AVAILABLE DATA:
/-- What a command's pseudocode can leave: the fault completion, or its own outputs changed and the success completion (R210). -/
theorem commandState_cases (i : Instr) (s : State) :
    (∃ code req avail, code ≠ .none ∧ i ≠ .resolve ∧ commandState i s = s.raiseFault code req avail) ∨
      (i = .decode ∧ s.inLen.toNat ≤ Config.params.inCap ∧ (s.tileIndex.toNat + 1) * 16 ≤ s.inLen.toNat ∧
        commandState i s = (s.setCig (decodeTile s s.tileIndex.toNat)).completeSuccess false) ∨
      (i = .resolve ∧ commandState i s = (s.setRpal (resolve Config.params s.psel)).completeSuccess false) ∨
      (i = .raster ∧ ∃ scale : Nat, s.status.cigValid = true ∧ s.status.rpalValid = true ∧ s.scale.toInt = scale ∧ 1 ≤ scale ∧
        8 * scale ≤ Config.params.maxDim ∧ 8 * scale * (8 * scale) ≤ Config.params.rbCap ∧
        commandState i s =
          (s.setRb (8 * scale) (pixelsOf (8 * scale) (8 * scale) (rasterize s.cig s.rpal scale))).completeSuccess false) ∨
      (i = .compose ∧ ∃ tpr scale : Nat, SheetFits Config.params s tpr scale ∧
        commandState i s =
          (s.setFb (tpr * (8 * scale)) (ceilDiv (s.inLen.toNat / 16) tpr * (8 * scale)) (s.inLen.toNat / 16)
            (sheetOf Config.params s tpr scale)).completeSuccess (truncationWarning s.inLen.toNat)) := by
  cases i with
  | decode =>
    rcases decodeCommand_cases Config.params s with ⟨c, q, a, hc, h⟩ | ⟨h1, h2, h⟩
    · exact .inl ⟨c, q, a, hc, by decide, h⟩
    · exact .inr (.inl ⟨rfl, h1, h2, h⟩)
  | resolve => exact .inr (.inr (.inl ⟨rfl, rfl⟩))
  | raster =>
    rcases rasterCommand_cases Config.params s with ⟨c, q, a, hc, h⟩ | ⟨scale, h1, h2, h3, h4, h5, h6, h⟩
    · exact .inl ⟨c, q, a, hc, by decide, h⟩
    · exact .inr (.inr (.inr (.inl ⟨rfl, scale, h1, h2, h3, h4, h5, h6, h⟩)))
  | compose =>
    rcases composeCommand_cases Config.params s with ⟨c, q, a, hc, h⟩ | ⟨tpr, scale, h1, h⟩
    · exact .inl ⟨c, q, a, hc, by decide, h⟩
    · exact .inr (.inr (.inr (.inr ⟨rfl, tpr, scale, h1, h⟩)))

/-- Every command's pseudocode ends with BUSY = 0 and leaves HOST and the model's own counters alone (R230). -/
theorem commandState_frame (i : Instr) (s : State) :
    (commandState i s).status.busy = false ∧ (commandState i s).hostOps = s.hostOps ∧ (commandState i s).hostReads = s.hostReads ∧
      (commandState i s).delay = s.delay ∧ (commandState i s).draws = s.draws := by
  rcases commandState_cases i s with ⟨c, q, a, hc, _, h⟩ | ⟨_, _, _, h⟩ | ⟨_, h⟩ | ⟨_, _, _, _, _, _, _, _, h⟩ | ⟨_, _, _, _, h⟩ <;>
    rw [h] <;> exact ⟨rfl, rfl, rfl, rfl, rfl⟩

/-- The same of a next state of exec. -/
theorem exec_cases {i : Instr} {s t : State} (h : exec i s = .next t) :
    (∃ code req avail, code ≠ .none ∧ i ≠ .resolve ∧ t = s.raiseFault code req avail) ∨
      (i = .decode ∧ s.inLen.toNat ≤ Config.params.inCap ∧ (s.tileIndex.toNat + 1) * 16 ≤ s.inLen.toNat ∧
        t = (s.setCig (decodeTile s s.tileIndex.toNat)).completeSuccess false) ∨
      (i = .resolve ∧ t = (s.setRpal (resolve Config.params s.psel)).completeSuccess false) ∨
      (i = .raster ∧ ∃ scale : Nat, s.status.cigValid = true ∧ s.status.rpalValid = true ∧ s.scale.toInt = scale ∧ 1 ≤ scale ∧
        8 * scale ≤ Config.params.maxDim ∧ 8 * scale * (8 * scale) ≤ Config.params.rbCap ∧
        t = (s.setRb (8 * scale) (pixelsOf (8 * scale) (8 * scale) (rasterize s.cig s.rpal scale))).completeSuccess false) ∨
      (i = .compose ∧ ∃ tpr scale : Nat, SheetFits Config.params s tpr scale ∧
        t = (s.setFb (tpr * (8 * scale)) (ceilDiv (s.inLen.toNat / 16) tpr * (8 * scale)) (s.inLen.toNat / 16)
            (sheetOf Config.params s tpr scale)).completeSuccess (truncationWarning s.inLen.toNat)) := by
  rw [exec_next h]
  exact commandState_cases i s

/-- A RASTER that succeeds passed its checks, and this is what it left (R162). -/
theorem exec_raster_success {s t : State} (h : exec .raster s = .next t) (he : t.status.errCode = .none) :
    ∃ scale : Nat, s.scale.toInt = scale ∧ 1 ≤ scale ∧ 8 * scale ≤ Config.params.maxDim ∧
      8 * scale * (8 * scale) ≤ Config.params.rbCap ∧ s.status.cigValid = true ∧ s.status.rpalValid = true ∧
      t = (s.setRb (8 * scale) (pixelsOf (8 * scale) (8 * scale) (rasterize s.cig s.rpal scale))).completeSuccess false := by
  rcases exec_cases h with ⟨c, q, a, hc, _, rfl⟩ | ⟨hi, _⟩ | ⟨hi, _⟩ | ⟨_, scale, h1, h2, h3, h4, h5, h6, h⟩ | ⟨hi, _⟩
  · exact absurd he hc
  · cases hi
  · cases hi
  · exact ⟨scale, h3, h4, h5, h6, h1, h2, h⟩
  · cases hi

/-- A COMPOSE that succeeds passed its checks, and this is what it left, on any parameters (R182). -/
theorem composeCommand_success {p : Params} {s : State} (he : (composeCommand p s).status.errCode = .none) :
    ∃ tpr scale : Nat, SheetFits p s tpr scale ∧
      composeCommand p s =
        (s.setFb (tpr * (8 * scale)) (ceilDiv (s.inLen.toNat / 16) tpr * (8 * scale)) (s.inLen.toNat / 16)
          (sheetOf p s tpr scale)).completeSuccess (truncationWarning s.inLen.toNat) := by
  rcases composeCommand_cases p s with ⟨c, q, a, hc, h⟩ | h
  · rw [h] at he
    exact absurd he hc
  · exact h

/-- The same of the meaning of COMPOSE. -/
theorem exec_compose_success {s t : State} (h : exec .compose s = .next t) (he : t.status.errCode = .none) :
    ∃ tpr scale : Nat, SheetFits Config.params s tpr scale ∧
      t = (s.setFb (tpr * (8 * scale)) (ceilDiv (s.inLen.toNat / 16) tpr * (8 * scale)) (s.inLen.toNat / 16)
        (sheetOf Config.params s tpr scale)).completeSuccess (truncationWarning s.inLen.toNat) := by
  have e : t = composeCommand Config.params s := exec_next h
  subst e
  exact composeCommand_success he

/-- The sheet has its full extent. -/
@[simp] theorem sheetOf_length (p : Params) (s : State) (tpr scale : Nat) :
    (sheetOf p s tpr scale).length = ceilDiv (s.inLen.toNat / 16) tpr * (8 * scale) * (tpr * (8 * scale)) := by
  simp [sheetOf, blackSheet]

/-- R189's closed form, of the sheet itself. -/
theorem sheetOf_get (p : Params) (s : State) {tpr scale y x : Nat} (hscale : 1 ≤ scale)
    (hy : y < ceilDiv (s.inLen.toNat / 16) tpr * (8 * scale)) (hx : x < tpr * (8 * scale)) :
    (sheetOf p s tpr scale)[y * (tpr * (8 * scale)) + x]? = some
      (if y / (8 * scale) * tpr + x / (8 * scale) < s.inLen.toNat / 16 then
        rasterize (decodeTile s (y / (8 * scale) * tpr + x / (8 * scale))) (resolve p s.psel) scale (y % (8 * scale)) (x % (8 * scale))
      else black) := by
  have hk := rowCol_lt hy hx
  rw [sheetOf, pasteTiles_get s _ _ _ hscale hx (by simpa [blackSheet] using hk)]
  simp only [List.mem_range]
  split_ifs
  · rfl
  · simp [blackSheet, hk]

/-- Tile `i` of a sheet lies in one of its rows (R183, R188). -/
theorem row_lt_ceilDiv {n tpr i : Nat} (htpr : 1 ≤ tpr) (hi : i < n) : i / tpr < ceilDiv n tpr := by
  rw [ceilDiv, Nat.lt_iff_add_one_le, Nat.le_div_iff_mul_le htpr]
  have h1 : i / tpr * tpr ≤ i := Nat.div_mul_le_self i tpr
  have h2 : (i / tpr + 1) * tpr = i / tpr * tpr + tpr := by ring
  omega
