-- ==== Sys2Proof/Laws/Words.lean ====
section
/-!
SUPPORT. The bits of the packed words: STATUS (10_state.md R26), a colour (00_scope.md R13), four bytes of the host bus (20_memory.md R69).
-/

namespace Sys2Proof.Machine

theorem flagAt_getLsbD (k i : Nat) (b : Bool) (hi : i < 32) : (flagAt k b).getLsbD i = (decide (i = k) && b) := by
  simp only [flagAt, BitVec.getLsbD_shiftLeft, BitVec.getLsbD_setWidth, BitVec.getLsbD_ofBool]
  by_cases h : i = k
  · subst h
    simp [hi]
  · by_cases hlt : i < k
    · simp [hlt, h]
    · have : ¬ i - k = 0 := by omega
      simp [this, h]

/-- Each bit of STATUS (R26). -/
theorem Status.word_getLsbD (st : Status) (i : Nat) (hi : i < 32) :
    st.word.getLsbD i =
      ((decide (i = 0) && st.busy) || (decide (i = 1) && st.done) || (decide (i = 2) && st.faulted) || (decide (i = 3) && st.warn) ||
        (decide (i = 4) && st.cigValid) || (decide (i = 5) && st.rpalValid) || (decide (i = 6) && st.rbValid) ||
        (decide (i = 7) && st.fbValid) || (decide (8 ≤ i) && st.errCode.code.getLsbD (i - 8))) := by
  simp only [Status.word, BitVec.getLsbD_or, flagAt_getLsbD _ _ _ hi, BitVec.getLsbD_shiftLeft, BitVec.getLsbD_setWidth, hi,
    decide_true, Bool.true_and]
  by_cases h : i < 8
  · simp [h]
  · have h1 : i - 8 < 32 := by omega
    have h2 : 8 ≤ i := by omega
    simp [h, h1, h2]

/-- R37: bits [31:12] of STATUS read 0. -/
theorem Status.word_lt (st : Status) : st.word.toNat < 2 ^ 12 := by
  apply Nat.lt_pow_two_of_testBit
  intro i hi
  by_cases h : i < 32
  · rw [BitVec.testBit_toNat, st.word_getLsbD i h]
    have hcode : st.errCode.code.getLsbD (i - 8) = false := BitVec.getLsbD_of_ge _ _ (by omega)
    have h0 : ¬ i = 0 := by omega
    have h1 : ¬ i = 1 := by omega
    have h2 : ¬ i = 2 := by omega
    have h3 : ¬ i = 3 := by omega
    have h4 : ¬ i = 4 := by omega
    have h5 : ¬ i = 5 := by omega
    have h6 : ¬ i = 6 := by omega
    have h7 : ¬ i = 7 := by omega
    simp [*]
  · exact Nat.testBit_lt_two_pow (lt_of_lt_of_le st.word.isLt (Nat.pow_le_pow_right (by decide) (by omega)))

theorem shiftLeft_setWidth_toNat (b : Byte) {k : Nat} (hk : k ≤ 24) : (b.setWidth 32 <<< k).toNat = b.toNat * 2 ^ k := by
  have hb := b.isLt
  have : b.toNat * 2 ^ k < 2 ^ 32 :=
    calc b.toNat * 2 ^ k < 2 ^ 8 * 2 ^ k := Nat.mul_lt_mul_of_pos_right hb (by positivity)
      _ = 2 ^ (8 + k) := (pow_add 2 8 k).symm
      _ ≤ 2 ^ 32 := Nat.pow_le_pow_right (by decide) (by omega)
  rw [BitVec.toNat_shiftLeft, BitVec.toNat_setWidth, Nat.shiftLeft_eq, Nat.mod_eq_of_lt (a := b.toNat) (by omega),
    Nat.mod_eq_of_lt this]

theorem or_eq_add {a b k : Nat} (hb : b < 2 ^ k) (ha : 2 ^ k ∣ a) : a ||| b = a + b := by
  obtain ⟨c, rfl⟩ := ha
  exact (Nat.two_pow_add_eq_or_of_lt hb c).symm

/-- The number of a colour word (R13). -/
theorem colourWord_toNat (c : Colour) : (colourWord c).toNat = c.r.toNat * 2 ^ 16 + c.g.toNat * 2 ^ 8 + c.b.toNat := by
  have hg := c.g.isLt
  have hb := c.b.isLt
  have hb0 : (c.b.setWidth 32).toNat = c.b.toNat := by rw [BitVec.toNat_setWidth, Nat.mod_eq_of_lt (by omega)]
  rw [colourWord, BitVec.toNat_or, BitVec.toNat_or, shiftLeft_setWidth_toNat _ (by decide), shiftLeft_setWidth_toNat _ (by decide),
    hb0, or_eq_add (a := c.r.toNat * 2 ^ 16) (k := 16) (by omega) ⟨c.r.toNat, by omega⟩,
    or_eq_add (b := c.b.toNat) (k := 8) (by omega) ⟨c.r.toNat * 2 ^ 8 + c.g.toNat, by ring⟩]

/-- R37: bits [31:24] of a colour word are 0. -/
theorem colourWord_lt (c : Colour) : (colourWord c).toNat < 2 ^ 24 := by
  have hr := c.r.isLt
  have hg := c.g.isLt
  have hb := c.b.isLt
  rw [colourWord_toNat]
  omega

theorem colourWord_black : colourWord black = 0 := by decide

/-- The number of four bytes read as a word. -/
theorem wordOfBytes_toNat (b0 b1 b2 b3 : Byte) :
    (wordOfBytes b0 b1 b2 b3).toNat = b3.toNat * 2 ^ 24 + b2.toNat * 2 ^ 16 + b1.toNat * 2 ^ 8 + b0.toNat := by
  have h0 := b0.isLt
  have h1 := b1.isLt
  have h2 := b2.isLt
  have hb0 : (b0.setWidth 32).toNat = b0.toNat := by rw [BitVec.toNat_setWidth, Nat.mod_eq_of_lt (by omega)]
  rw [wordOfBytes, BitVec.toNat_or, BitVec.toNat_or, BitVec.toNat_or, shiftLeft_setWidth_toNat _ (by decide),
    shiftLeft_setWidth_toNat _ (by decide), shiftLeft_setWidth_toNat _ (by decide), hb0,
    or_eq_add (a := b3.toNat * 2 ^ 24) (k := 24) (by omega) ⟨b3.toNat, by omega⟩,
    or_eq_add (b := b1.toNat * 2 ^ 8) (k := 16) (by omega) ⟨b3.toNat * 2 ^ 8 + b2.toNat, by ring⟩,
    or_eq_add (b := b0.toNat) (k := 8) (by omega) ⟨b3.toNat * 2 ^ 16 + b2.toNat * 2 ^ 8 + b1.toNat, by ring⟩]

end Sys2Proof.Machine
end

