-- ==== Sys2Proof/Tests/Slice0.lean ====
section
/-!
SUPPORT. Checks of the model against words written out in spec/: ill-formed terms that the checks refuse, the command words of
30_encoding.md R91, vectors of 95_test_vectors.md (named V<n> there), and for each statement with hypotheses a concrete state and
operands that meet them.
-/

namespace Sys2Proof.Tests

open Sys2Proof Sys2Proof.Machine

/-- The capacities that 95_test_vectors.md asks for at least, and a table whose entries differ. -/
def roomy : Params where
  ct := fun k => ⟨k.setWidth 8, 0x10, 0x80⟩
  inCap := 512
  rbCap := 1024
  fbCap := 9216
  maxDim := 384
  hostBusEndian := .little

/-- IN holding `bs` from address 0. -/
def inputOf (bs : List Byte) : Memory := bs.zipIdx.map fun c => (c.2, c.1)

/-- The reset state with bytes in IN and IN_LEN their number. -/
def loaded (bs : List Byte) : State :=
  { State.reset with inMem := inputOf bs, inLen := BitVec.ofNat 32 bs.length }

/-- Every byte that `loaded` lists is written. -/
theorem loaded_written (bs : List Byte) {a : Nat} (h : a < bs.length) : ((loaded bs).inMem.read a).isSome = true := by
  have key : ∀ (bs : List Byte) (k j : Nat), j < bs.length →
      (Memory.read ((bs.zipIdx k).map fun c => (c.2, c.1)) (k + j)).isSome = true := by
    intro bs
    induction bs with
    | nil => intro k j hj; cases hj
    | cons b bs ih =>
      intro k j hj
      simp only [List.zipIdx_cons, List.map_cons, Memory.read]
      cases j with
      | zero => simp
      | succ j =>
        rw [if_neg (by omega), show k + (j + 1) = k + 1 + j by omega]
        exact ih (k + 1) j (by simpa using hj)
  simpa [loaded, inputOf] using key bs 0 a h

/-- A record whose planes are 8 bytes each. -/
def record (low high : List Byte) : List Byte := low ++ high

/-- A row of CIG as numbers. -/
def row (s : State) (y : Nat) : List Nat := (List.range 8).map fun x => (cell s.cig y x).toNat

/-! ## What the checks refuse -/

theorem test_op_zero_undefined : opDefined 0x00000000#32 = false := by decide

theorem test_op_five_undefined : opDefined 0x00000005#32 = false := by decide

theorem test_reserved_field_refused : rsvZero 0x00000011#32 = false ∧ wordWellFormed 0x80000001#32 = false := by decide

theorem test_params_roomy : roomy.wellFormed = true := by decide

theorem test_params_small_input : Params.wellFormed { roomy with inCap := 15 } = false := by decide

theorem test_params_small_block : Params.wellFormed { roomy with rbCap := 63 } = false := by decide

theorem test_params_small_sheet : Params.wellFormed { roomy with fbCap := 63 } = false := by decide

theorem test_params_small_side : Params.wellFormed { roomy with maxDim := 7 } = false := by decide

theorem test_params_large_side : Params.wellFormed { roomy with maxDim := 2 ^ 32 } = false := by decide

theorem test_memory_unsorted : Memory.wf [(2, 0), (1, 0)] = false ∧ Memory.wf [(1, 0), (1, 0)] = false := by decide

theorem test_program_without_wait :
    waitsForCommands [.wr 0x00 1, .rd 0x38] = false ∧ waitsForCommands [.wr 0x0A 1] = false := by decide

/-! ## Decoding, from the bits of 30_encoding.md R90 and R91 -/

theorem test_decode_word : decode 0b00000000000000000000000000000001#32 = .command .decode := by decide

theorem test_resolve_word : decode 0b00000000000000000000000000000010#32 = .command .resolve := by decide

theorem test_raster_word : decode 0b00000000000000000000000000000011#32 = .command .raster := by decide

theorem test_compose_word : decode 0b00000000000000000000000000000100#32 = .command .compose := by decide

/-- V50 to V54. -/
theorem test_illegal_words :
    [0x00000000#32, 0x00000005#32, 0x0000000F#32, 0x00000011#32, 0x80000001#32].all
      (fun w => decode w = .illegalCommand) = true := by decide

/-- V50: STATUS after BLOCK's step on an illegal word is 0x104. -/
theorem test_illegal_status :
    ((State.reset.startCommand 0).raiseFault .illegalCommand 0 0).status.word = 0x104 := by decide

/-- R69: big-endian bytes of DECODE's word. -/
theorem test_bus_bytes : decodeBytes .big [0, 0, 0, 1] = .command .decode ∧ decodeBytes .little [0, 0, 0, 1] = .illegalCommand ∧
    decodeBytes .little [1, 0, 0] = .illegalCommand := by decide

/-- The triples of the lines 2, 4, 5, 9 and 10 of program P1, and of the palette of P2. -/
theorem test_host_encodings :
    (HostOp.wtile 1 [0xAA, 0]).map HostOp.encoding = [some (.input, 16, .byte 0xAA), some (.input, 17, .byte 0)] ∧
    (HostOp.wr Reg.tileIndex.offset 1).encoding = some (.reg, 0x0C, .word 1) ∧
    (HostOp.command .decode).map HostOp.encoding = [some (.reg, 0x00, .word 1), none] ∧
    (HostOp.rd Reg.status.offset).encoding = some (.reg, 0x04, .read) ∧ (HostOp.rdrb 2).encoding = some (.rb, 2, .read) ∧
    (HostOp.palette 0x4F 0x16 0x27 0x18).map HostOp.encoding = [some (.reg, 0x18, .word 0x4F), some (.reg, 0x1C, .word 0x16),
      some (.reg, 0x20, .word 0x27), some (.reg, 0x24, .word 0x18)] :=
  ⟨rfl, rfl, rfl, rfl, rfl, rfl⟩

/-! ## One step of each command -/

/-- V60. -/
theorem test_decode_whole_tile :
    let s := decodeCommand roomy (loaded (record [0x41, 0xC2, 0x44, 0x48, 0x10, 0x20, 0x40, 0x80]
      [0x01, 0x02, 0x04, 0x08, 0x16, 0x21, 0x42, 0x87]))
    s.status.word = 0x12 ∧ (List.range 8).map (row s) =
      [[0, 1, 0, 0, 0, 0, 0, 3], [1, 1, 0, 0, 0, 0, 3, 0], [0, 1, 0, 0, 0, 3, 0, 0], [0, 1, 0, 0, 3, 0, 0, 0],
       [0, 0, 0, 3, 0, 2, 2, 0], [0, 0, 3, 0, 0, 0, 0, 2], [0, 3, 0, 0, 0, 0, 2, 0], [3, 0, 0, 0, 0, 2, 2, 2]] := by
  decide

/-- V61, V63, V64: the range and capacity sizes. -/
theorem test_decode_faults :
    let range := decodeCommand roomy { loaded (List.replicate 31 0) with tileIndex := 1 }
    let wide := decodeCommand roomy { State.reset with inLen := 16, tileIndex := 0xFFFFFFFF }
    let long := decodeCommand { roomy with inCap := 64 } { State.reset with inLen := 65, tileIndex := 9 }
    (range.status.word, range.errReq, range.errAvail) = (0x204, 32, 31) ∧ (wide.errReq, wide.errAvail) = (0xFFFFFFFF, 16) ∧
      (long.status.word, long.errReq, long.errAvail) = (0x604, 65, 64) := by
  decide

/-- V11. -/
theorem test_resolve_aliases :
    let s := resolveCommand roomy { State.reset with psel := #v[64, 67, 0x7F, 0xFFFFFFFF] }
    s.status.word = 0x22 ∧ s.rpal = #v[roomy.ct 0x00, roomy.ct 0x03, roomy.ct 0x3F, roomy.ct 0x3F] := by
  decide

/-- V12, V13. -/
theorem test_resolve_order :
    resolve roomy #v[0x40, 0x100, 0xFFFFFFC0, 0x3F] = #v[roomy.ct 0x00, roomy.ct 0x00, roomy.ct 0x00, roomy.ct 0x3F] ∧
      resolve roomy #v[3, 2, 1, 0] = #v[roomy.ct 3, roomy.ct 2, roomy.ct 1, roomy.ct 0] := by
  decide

WORK REQUIRED: Return, word for word, the lines of the data above from the line with "end Sys2Proof.Machine" through the line with "theorem test_op_five_undefined : opDefined", inclusive.

ANSWER BELOW:
end Sys2Proof.Machine
end

-- ==== Sys2Proof/Tests/Slice0.lean ====
section
/-!
SUPPORT. Checks of the model against words written out in spec/: ill-formed terms that the checks refuse, the command words of
30_encoding.md R91, vectors of 95_test_vectors.md (named V<n> there), and for each statement with hypotheses a concrete state and
operands that meet them.
-/

namespace Sys2Proof.Tests

open Sys2Proof Sys2Proof.Machine

/-- The capacities that 95_test_vectors.md asks for at least, and a table whose entries differ. -/
def roomy : Params where
  ct := fun k => ⟨k.setWidth 8, 0x10, 0x80⟩
  inCap := 512
  rbCap := 1024
  fbCap := 9216
  maxDim := 384
  hostBusEndian := .little

/-- IN holding `bs` from address 0. -/
def inputOf (bs : List Byte) : Memory := bs.zipIdx.map fun c => (c.2, c.1)

/-- The reset state with bytes in IN and IN_LEN their number. -/
def loaded (bs : List Byte) : State :=
  { State.reset with inMem := inputOf bs, inLen := BitVec.ofNat 32 bs.length }

/-- Every byte that `loaded` lists is written. -/
theorem loaded_written (bs : List Byte) {a : Nat} (h : a < bs.length) : ((loaded bs).inMem.read a).isSome = true := by
  have key : ∀ (bs : List Byte) (k j : Nat), j < bs.length →
      (Memory.read ((bs.zipIdx k).map fun c => (c.2, c.1)) (k + j)).isSome = true := by
    intro bs
    induction bs with
    | nil => intro k j hj; cases hj
    | cons b bs ih =>
      intro k j hj
      simp only [List.zipIdx_cons, List.map_cons, Memory.read]
      cases j with
      | zero => simp
      | succ j =>
        rw [if_neg (by omega), show k + (j + 1) = k + 1 + j by omega]
        exact ih (k + 1) j (by simpa using hj)
  simpa [loaded, inputOf] using key bs 0 a h

/-- A record whose planes are 8 bytes each. -/
def record (low high : List Byte) : List Byte := low ++ high

/-- A row of CIG as numbers. -/
def row (s : State) (y : Nat) : List Nat := (List.range 8).map fun x => (cell s.cig y x).toNat

/-! ## What the checks refuse -/

theorem test_op_zero_undefined : opDefined 0x00000000#32 = false := by decide

theorem test_op_five_undefined : opDefined 0x00000005#32 = false := by decide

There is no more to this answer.